**Material provided**
○ ○ ○ ○ ○
-- ==== Sys2Proof/Syntax.lean ====
section
/-! DEFINITION. The commands of the block: one constructor per row of spec/opcode_table.json, with the row's operands.
An operand carries what the event brings from outside (an access path, a word written, a pin level, an analog reading,
a frame); everything else an event needs stands in State. -/
namespace Sys2Proof

/-- The access paths of the register file (16_host_interface.md, Model; R616) and the request queues. -/
inductive Path where
  | pcie
  | spi
  | link
  | queue (k : Fin 8)
  deriving DecidableEq, Repr

/-- The two ports of the Floper link (R690). -/
inductive LinkPort where
  | east
  | west
  deriving DecidableEq, Repr

/-- The output fault conditions of Table 14.4. -/
inductive OutFault where
  | short
  | contend
  | overvolt
  | openLoad
  deriving DecidableEq, Repr

/-- What the field side measured over the two integration phases of a burst pair (R270, R271), as exact means: currents
are magnitudes in nA and sensed excitation in 2^-16 µV, each divided by the common denominator `den`. -/
structure PairMeans where
  den : Nat
  /-- Mean current magnitude of the positive burst. -/
  currentPos : Nat
  /-- Mean current magnitude of the negative burst. -/
  currentNeg : Nat
  /-- Mean current magnitude over both integration phases. -/
  currentMean : Nat
  /-- Mean sensed-excitation magnitude over both integration phases. -/
  sensedMean : Nat
  deriving DecidableEq, Repr

/-- One decimated sample as the filter chain forms it: its value on the ratio-word scale (R340), before the limit of
R60, the magnitude of the sensed excitation in it, in 2^-16 µV (R272), and whether the driver's current limit acted in it
(R252). -/
structure SampleReading where
  value : Int
  excitation : Nat
  ilim : Bool
  deriving DecidableEq, Repr

/-- A lane's drive reverses, and whether the excitation limit acts in the negative burst (R252, R256). -/
structure Reversal where
  lane : Fin 32
  ilim : Bool
  deriving DecidableEq, Repr

/-- A read request: registers, or the vault window of BAR2, from an offset on, and how many words (R611, R612). -/
structure ReadRequest where
  bar2 : Bool
  off : BitVec 22
  words : Nat
  deriving DecidableEq, Repr

/-- An urgent frame as received, byte by byte (Table 18.2). -/
structure UrgentFrame where
  kind : Byte
  code : Byte
  origin : Byte
  target : Byte
  seq : Byte
  crc : Byte
  hops : Byte
  deriving DecidableEq, Repr

/-- A time beacon as received (Table 18.1), with the time since its lead symbol arrived and the time it stays in this
node before its copy leaves, both in 1/16 ns (R712, R713). -/
structure BeaconFrame where
  rho : BitVec 64
  corr : Word
  tk : Byte
  hops : Byte
  crc : BitVec 16
  age : Nat
  residence : Nat
  deriving DecidableEq, Repr

/-- A DELAY_RESP as received (Table 18.1), with the measured t_rx - t_tx in 1/16 ns (R710). -/
structure DelayRespFrame where
  seq : Byte
  node : Byte
  flags : Byte
  turn : Word
  crc : Byte
  roundTrip : Nat
  deriving DecidableEq, Repr

/-- A normal frame as received (Table 18.3); its TYPE byte is the row's own. -/
structure NormalFrame where
  flags : Byte
  origin : Byte
  dest : Byte
  seq : BitVec 16
  arg : Word
  payload : List Byte
  crc : Word
  deriving DecidableEq, Repr

/-- The capabilities of the endpoint (Table 16.1). -/
inductive CfgCap where
  | power | msix | express | aer | serial
  deriving DecidableEq, Repr

/-- A PCIe configuration request (R144, R606): a read of a dword of the header or of a capability, wherever in configuration
space that lies, or one of the writes the spec gives an effect. -/
inductive CfgRequest where
  | read (dword : Nat)
  | readCap (cap : CfgCap) (dword : Nat)
  | writeBar0 (addr : BitVec 64)
  | writeBar2 (addr : BitVec 64)
  | writeCommand (memorySpace busMaster : Bool)
  | writePower (d3hot : Bool)
  | writeMsix (enable functionMask : Bool)
  | writeMaxPayload (bytes256 : Bool)
  | initiateFlr
  deriving DecidableEq, Repr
○ ○ ○ ○ ○
**Task prompt**
A complete answer reproduces every line of the records in which the word "access" occurs.

**Solution to this exercise**
An operand carries what the event brings from outside (an access path, a word written, a pin level, an analog reading,
/-- The access paths of the register file (16_host_interface.md, Model; R616) and the request queues. -/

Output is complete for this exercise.